╭─ ENTRIES SUPPLIED
/-- A SUSPENDED row of prior state RUNNING that is past its end frame stops at that frame's show frame (R76, R91). -/
theorem playerBoundary_suspended_past {n e : Nat} {p : Fin 4} {s : State} {r : Row} (hr : s.rows[p] = some r) (hn : frameNow s = n)
    (h1 : r.suspended = true) (hp : r.phase = .running) (he : r.endFrame = some e) (hle : e ≤ n) :
    let y : Int := (e : Int) - r.anchor
    let x := r.ctx
    let becomes : Row → Prop := fun r' => (playerBoundary n p s).rows[p] = some r'
    (y ≤ x.position → becomes { r with ctx := { x with starved := false } }) ∧
    (x.position < y → sweepsBeyond (zonesOf s) x.sweeps y → cuesBeyond x.window y →
      becomes { r with ctx := { x with position := y, starved := false } }) ∧
    ∀ c later, x.position < y → x.window = c :: later → (c.time : Int) ≤ y → sweepsBeyond (zonesOf s) x.sweeps y →
      cuesAfter c later y → c.action = .set ∨ c.action = .fade →
      ∃ x', CueTaken (zonesOf s) c later x x' ∧ becomes { r with ctx := { x' with position := y, starved := false } } := by
  intro y x becomes
  have hpb : playerBoundary n p s = advanceAtBoundary p s := by
    unfold playerBoundary; simp only [hr, h1, hp, if_true]
  have htg : ∀ r' : Row, r'.suspended = true → r'.phase = .running → r'.endFrame = some e → r'.anchor = r.anchor →
      advanceTarget r' n = y := by
    intro r' g1 g2 g3 g4
    unfold advanceTarget
    simp only [g1, g2, g3, g4, y]
    omega
  have ht := htg r h1 hp he rfl
  refine ⟨fun hk => ?_, fun hk hs hw => ?_, fun c later hk hwin hc hs hw hact => ?_⟩
  · show (playerBoundary n p s).rows[p] = _
    rw [hpb, advanceAtBoundary_hold hr (by rw [hn, ht]; exact hk), setRow_get]
  · show (playerBoundary n p s).rows[p] = _
    have := advanceAll_to_target (k := y) hr hk (by rw [hn, ht]) hs hw
    rw [hpb, advanceAtBoundary_done hr (by rw [hn, ht]; exact hk) this (setRow_get _ _ _)]
  · have hpe : pastEndFrame r c.time = false := by
      unfold pastEndFrame; simp only [hp, he]
      split
      · rename_i h; cases h; simp only [decide_eq_false_iff_not]; omega
      · rfl
    have hone := advanceOne_cue (k := y) hr (by rw [hn, ht]) hs hwin hc (by rw [hwin]; exact window_tells_cons hw) hpe
    obtain ⟨x', hx, hxe⟩ := takeZoneCue_taken (zonesOf s) c later r.ctx hact hwin
    refine ⟨x', hx, ?_⟩
    set r1 : Row := { r with ctx := takeZoneCue (zonesOf s) c (dropHead r.ctx) } with hr1
    have hone' : advanceOne p s = (.more, setRow p (some r1) s) := by
      rw [hone, modCtx_eq _ hr]; rcases hact with h | h <;> simp only [h] <;> rfl
    have hv : (setRow p (some r1) s).rows[p] = some r1 := setRow_get _ _ _
    obtain ⟨k1, k2, k3⟩ := cueTaken_beyond hx hs (by rcases hact with h | h <;> simp_all)
    have ht1 := htg r1 h1 hp he rfl
    have hstop := advanceOne_done p _ r1 y hv (by simp only [hr1]; rw [hxe]; exact k1)
      (by simp only [hr1]; rw [hxe]; simp only [k2]; exact cuesAfter_taken hw (le_refl _)) (by rw [frameNow_setRow, hn, ht1])
    have hall := advanceAll_two p _ _ _ _ _ hr hone' hstop (by simp)
    show (playerBoundary n p s).rows[p] = _
    rw [hpb, advanceAtBoundary_done hr (by rw [hn, ht]; exact hk) hall (by rw [modCtx_eq _ hv, setRow_get])]
    rw [frameNow_setRow, hn, ht1]
    simp only [hr1, moveTo, hxe]
    rw [max_eq_right (headTaken_le (later := later) hc (le_of_lt hk))]

end Sys2Proof.Machine
end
╰─
WHAT IS REQUIRED:
Retype the portion of the data above that starts on the line with "(h1 : r.suspended" and finishes on the line with "set r1 : Row", including both of those lines.

WRITTEN SOLUTION:
    (h1 : r.suspended = true) (hp : r.phase = .running) (he : r.endFrame = some e) (hle : e ≤ n) :
    let y : Int := (e : Int) - r.anchor
    let x := r.ctx
    let becomes : Row → Prop := fun r' => (playerBoundary n p s).rows[p] = some r'
    (y ≤ x.position → becomes { r with ctx := { x with starved := false } }) ∧
    (x.position < y → sweepsBeyond (zonesOf s) x.sweeps y → cuesBeyond x.window y →
      becomes { r with ctx := { x with position := y, starved := false } }) ∧
    ∀ c later, x.position < y → x.window = c :: later → (c.time : Int) ≤ y → sweepsBeyond (zonesOf s) x.sweeps y →
      cuesAfter c later y → c.action = .set ∨ c.action = .fade →
      ∃ x', CueTaken (zonesOf s) c later x x' ∧ becomes { r with ctx := { x' with position := y, starved := false } } := by
  intro y x becomes
  have hpb : playerBoundary n p s = advanceAtBoundary p s := by
    unfold playerBoundary; simp only [hr, h1, hp, if_true]
  have htg : ∀ r' : Row, r'.suspended = true → r'.phase = .running → r'.endFrame = some e → r'.anchor = r.anchor →
      advanceTarget r' n = y := by
    intro r' g1 g2 g3 g4
    unfold advanceTarget
    simp only [g1, g2, g3, g4, y]
    omega
  have ht := htg r h1 hp he rfl
  refine ⟨fun hk => ?_, fun hk hs hw => ?_, fun c later hk hwin hc hs hw hact => ?_⟩
  · show (playerBoundary n p s).rows[p] = _
    rw [hpb, advanceAtBoundary_hold hr (by rw [hn, ht]; exact hk), setRow_get]
  · show (playerBoundary n p s).rows[p] = _
    have := advanceAll_to_target (k := y) hr hk (by rw [hn, ht]) hs hw
    rw [hpb, advanceAtBoundary_done hr (by rw [hn, ht]; exact hk) this (setRow_get _ _ _)]
  · have hpe : pastEndFrame r c.time = false := by
      unfold pastEndFrame; simp only [hp, he]
      split
      · rename_i h; cases h; simp only [decide_eq_false_iff_not]; omega
      · rfl
    have hone := advanceOne_cue (k := y) hr (by rw [hn, ht]) hs hwin hc (by rw [hwin]; exact window_tells_cons hw) hpe
    obtain ⟨x', hx, hxe⟩ := takeZoneCue_taken (zonesOf s) c later r.ctx hact hwin
    refine ⟨x', hx, ?_⟩
    set r1 : Row := { r with ctx := takeZoneCue (zonesOf s) c (dropHead r.ctx) } with hr1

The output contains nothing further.